WHAT TO WORK ON: Each line from the opening of the listing below through the line that contains "[(7, 0), (5, o.rb.toNat), (5, o.ra.toNat), (5, 0)]" is to be output exactly as written.
Start of DATA RECORDS
/-- The fields, from bit 0 upward, of the 96-bit format with the operands of `TlbiOps`. -/
def encTlbiOps (maj : Nat) (s : Bool) (o : TlbiOps) : List (Nat × Nat) :=
  [(7, 0), (5, o.rb.toNat), (5, o.ra.toNat), (5, 0)] ++ encHead maj s 2 ++ [(32, 0), (16, o.asid.toNat), (3, o.scope.toNat), (1, o.all.toNat), (12, 0)]

/-- The fields, from bit 0 upward, of the 64-bit format with the operands of `T2`. -/
def encT2 (maj x1 : Nat) (s : Bool) (o : T2) : List (Nat × Nat) :=
  [(4, x1), (3, o.m.pred.toNat), (5, o.b.toNat), (5, o.a.toNat), (5, o.d.toNat)] ++ encHead maj s 1 ++ [(10, 0)] ++ encMods o.m

/-- The fields, from bit 0 upward, of the 64-bit format with the operands of `T3`. -/
def encT3 (maj x1 : Nat) (s : Bool) (o : T3) : List (Nat × Nat) :=
  [(4, x1), (3, o.m.pred.toNat), (5, o.b.toNat), (5, o.a.toNat), (5, o.d.toNat)] ++ encHead maj s 1 ++ [(5, 0), (5, o.c.toNat)] ++ encMods o.m

/-- The fields, from bit 0 upward, of the 96-bit format with the operands of `T2L`. -/
def encT2L (maj x1 : Nat) (s : Bool) (o : T2L) : List (Nat × Nat) :=
  [(4, x1), (3, o.m.pred.toNat), (5, 0), (5, o.a.toNat), (5, o.d.toNat)] ++ encHead maj s 2 ++ [(10, 0)] ++ encMods o.m ++ [(32, o.lit.toNat)]

/-- The fields, from bit 0 upward, of the 96-bit format with the operands of `T3L`. -/
def encT3L (maj x1 : Nat) (s : Bool) (o : T3L) : List (Nat × Nat) :=
  [(4, x1), (3, o.m.pred.toNat), (5, 0), (5, o.a.toNat), (5, o.d.toNat)] ++ encHead maj s 2 ++ [(5, 0), (5, o.c.toNat)] ++ encMods o.m ++ [(32, o.lit.toNat)]

/-- The fields, from bit 0 upward, of the 64-bit format with the operands of `SelOps`. -/
def encSelOps (maj x1 : Nat) (s : Bool) (o : SelOps) : List (Nat × Nat) :=
  [(4, x1), (3, o.m.pred.toNat), (5, o.b.toNat), (5, o.a.toNat), (5, o.d.toNat)] ++ encHead maj s 1 ++ [(3, o.sel.toNat), (7, 0)] ++ encMods o.m

/-- The fields, from bit 0 upward, of the 64-bit format with the operands of `CmpOps`. -/
def encCmpOps (maj x1 : Nat) (s : Bool) (o : CmpOps) : List (Nat × Nat) :=
  [(4, x1), (3, o.m.pred.toNat), (5, o.b.toNat), (5, o.a.toNat), (3, o.pd.toNat), (2, 0)] ++ encHead maj s 1 ++ [(4, o.cond.toNat), (1, o.any.toNat), (5, 0)] ++ encMods o.m

/-- The fields, from bit 0 upward, of the 96-bit format with the operands of `SelLOps`. -/
def encSelLOps (maj x1 : Nat) (s : Bool) (o : SelLOps) : List (Nat × Nat) :=
  [(4, x1), (3, o.m.pred.toNat), (5, 0), (5, o.a.toNat), (5, o.d.toNat)] ++ encHead maj s 2 ++ [(3, o.sel.toNat), (7, 0)] ++ encMods o.m ++ [(32, o.lit.toNat)]

/-- The fields, from bit 0 upward, of the 96-bit format with the operands of `CmpLOps`. -/
def encCmpLOps (maj x1 : Nat) (s : Bool) (o : CmpLOps) : List (Nat × Nat) :=
  [(4, x1), (3, o.m.pred.toNat), (5, 0), (5, o.a.toNat), (3, o.pd.toNat), (2, 0)] ++ encHead maj s 2 ++ [(4, o.cond.toNat), (1, o.any.toNat), (5, 0)] ++ encMods o.m ++ [(32, o.lit.toNat)]

/-- The fields, from bit 0 upward, of the 64-bit format with the operands of `AxN4`. -/
def encAxN4 (maj x1 : Nat) (s : Bool) (o : AxN4) : List (Nat × Nat) :=
  [(4, x1), (3, o.m.pred.toNat), (5, 0), (5, o.a.toNat), (5, o.d.toNat)] ++ encHead maj s 1 ++ [(4, o.n.toNat), (6, 0)] ++ encMods o.m

/-- The fields, from bit 0 upward, of the 64-bit format with the operands of `AxRed`. -/
def encAxRed (maj x1 : Nat) (s : Bool) (o : AxRed) : List (Nat × Nat) :=
  [(4, x1), (3, o.m.pred.toNat), (5, 0), (5, o.a.toNat), (5, o.d.toNat)] ++ encHead maj s 1 ++ [(3, o.red.toNat), (7, 0)] ++ encMods o.m

/-- The fields, from bit 0 upward, of the 64-bit format with the operands of `AxN5`. -/
def encAxN5 (maj x1 : Nat) (s : Bool) (o : AxN5) : List (Nat × Nat) :=
  [(4, x1), (3, o.m.pred.toNat), (5, 0), (5, o.a.toNat), (5, o.d.toNat)] ++ encHead maj s 1 ++ [(5, o.n.toNat), (5, 0)] ++ encMods o.m

/-- The fields, from bit 0 upward, of the 64-bit format with the operands of `AxN2`. -/
def encAxN2 (maj x1 : Nat) (s : Bool) (o : AxN2) : List (Nat × Nat) :=
  [(4, x1), (3, o.m.pred.toNat), (5, 0), (5, o.a.toNat), (5, o.d.toNat)] ++ encHead maj s 1 ++ [(2, o.n.toNat), (8, 0)] ++ encMods o.m

/-- The fields, from bit 0 upward, of the 64-bit format with the operands of `AxN4`. -/
def encAxN42 (maj x1 x2 : Nat) (s : Bool) (o : AxN4) : List (Nat × Nat) :=
  [(4, x1), (3, o.m.pred.toNat), (5, 0), (5, o.a.toNat), (5, o.d.toNat)] ++ encHead maj s 1 ++ [(4, o.n.toNat), (1, x2), (5, 0)] ++ encMods o.m

/-- The fields, from bit 0 upward, of the 64-bit format with the operands of `T1`. -/
def encT1 (maj x1 : Nat) (s : Bool) (o : T1) : List (Nat × Nat) :=
  [(4, x1), (3, o.m.pred.toNat), (5, 0), (5, o.a.toNat), (5, o.d.toNat)] ++ encHead maj s 1 ++ [(10, 0)] ++ encMods o.m

/-- The fields, from bit 0 upward, of the 64-bit format with the operands of `CvtOps`. -/
def encCvtOps (maj x1 : Nat) (s : Bool) (o : CvtOps) : List (Nat × Nat) :=
  [(4, x1), (3, o.m.pred.toNat), (5, 0), (5, o.a.toNat), (5, o.d.toNat)] ++ encHead maj s 1 ++ [(4, o.sty.code), (1, o.keep.toNat), (5, 0)] ++ encMods o.m

/-- The fields, from bit 0 upward, of the 64-bit format with the operands of `PackOps`. -/
def encPackOps (maj x1 : Nat) (s : Bool) (o : PackOps) : List (Nat × Nat) :=
  [(4, x1), (3, o.m.pred.toNat), (5, o.b.toNat), (5, o.a.toNat), (5, o.d.toNat)] ++ encHead maj s 1 ++ [(4, o.sty.code), (6, 0)] ++ encMods o.m

/-- The fields, from bit 0 upward, of the 64-bit format with the operands of `UnpkOps`. -/
def encUnpkOps (maj x1 : Nat) (s : Bool) (o : UnpkOps) : List (Nat × Nat) :=
  [(4, x1), (3, o.m.pred.toNat), (5, 0), (5, o.a.toNat), (5, o.d.toNat)] ++ encHead maj s 1 ++ [(4, o.sty.code), (1, o.hi.toNat), (5, 0)] ++ encMods o.m

/-- The fields, from bit 0 upward, of the 64-bit format with the operands of `TMem`. -/
def encTMem (maj x1 : Nat) (s : Bool) (o : TMem) : List (Nat × Nat) :=
  [(4, x1), (3, o.pred.toNat), (5, 0), (5, o.a.toNat), (5, o.d.toNat)] ++ encHead maj s 1 ++ [(24, 0), (8, o.pitch.toNat)]

/-- The fields, from bit 0 upward, of the 64-bit format with the operands of `TIdx`. -/
def encTIdx (maj x1 : Nat) (s : Bool) (o : TIdx) : List (Nat × Nat) :=
  [(4, x1), (3, o.pred.toNat), (5, o.b.toNat), (5, o.a.toNat), (5, o.d.toNat)] ++ encHead maj s 1 ++ [(32, 0)]

/-- The fields, from bit 0 upward, of the 64-bit format with the operands of `TQueue`. -/
def encTQueue (maj x1 : Nat) (s : Bool) (o : TQueue) : List (Nat × Nat) :=
  [(4, x1), (3, o.pred.toNat), (5, 0), (3, o.q.toNat), (2, 0), (5, o.d.toNat)] ++ encHead maj s 1 ++ [(14, 0), (2, o.g.toNat), (16, 0)]

/-- The fields, from bit 0 upward, of the 64-bit format with the operands of `RecMem`. -/
def encRecMem (maj x1 : Nat) (s : Bool) (o : RecMem) : List (Nat × Nat) :=
  [(4, x1), (8, 0), (5, o.a.toNat), (4, o.d.toNat), (1, 0)] ++ encHead maj s 1 ++ [(32, 0)]

/-- The fields, from bit 0 upward, of the 64-bit format with the operands of `SwpOps`. -/
def encSwpOps (maj x1 : Nat) (s : Bool) (o : SwpOps) : List (Nat × Nat) :=
  [(4, x1), (3, 0), (4, o.b.toNat), (1, 0), (4, o.a.toNat), (1, 0), (4, o.d.toNat), (1, 0)] ++ encHead maj s 1 ++ [(5, 0), (4, o.c.toNat), (1, 0), (4, o.ety.code), (3, 0), (3, o.rnd.code), (6, o.scale.toNat), (2, o.clamp.code), (4, o.op.toNat)]

/-- The fields, from bit 0 upward, of the 64-bit format with the operands of `XOnly`. -/
def encXOnly (maj x1 : Nat) (s : Bool) (o : XOnly) : List (Nat × Nat) :=
  [(4, x1), (8, 0), (5, o.a.toNat), (5, 0)] ++ encHead maj s 1 ++ [(32, 0)]

/-- The fields, from bit 0 upward, of the 64-bit format with the operands of `XOnly`. -/
def encXOnly2 (maj x1 x2 : Nat) (s : Bool) (o : XOnly) : List (Nat × Nat) :=
  [(4, x1), (8, 0), (5, o.a.toNat), (5, 0)] ++ encHead maj s 1 ++ [(14, 0), (1, x2), (17, 0)]

/-- The fields, from bit 0 upward, of the 64-bit format with the operands of `EpushOps`. -/
def encEpushOps (maj x1 : Nat) (s : Bool) (o : EpushOps) : List (Nat × Nat) :=
  [(4, x1), (3, 0), (5, o.b.toNat), (5, o.a.toNat), (5, 0)] ++ encHead maj s 1 ++ [(14, 0), (2, o.queue.toNat), (16, 0)]

/-- The fields, from bit 0 upward, of the 64-bit format with the operands of `EflushOps`. -/
def encEflushOps (maj x1 : Nat) (s : Bool) (o : EflushOps) : List (Nat × Nat) :=
  [(4, x1), (18, 0)] ++ encHead maj s 1 ++ [(14, 0), (5, o.mask.toNat), (13, 0)]

/-- The fields, from bit 0 upward, of the 64-bit format with the operands of `TegoOps`. -/
def encTegoOps (maj x1 : Nat) (s : Bool) (o : TegoOps) : List (Nat × Nat) :=
  [(4, x1), (3, 0), (5, o.b.toNat), (5, o.a.toNat), (5, o.d.toNat)] ++ encHead maj s 1 ++ [(14, 0), (3, o.lane.toNat), (3, o.wl.toNat), (3, o.wh.toNat), (3, o.ws.toNat), (6, 0)]

/-- The fields, from bit 0 upward, of the 64-bit format with the operands of `TestatOps`. -/
def encTestatOps (maj x1 : Nat) (s : Bool) (o : TestatOps) : List (Nat × Nat) :=
  [(4, x1), (8, 0), (5, o.a.toNat), (5, o.d.toNat)] ++ encHead maj s 1 ++ [(14, 0), (3, o.lane.toNat), (15, 0)]

/-- The fields, from bit 0 upward, of the 64-bit format with the operands of `TethrOps`. -/
def encTethrOps (maj x1 : Nat) (s : Bool) (o : TethrOps) : List (Nat × Nat) :=
  [(4, x1), (3, 0), (5, o.b.toNat), (5, o.a.toNat), (5, 0)] ++ encHead maj s 1 ++ [(14, 0), (3, o.lane.toNat), (15, 0)]

/-- The fields, from bit 0 upward, of the 64-bit format with the operands of `XPair`. -/
def encXPair (maj x1 : Nat) (s : Bool) (o : XPair) : List (Nat × Nat) :=
  [(4, x1), (3, 0), (5, o.b.toNat), (5, o.a.toNat), (5, 0)] ++ encHead maj s 1 ++ [(32, 0)]

/-- The fields, from bit 0 upward, of the 64-bit format with the operands of `X3`. -/
def encX3 (maj x1 : Nat) (s : Bool) (o : X3) : List (Nat × Nat) :=
  [(4, x1), (3, 0), (5, o.b.toNat), (5, o.a.toNat), (5, o.d.toNat)] ++ encHead maj s 1 ++ [(32, 0)]

/-- The fields, from bit 0 upward, of the 64-bit format with the operands of `X3`. -/
def encX32 (maj x1 x2 : Nat) (s : Bool) (o : X3) : List (Nat × Nat) :=
  [(4, x1), (3, 0), (5, o.b.toNat), (5, o.a.toNat), (5, o.d.toNat)] ++ encHead maj s 1 ++ [(14, 0), (2, x2), (16, 0)]

/-- The fields, from bit 0 upward, of the 64-bit format with the operands of `DitFree`. -/
def encDitFree (maj x1 x2 : Nat) (s : Bool) (o : DitFree) : List (Nat × Nat) :=
  [(4, x1), (3, 0), (5, o.b.toNat), (5, o.a.toNat), (5, o.d.toNat)] ++ encHead maj s 1 ++ [(14, 0), (2, x2), (1, o.shadow.toNat), (15, 0)]

/-- The fields, from bit 0 upward, of the 64-bit format with the operands of `X2`. -/
def encX2 (maj x1 : Nat) (s : Bool) (o : X2) : List (Nat × Nat) :=
  [(4, x1), (8, 0), (5, o.a.toNat), (5, o.d.toNat)] ++ encHead maj s 1 ++ [(32, 0)]

/-- The fields, from bit 0 upward, of the 64-bit format with the operands of `Rx3`. -/
def encRx3 (maj x1 : Nat) (s : Bool) (o : Rx3) : List (Nat × Nat) :=
  [(4, x1), (3, 0), (5, o.b.toNat), (5, o.a.toNat), (5, o.d.toNat)] ++ encHead maj s 1 ++ [(14, 0), (6, o.ch.toNat), (12, 0)]

/-- The fields, from bit 0 upward, of the 64-bit format with the operands of `Rx2`. -/
def encRx2 (maj x1 : Nat) (s : Bool) (o : Rx2) : List (Nat × Nat) :=
  [(4, x1), (8, 0), (5, o.a.toNat), (5, o.d.toNat)] ++ encHead maj s 1 ++ [(14, 0), (6, o.ch.toNat), (12, 0)]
End of DATA RECORDS
RESULT FOR THIS EXERCISE:
/-- The fields, from bit 0 upward, of the 96-bit format with the operands of `TlbiOps`. -/
def encTlbiOps (maj : Nat) (s : Bool) (o : TlbiOps) : List (Nat × Nat) :=
  [(7, 0), (5, o.rb.toNat), (5, o.ra.toNat), (5, 0)] ++ encHead maj s 2 ++ [(32, 0), (16, o.asid.toNat), (3, o.scope.toNat), (1, o.all.toNat), (12, 0)]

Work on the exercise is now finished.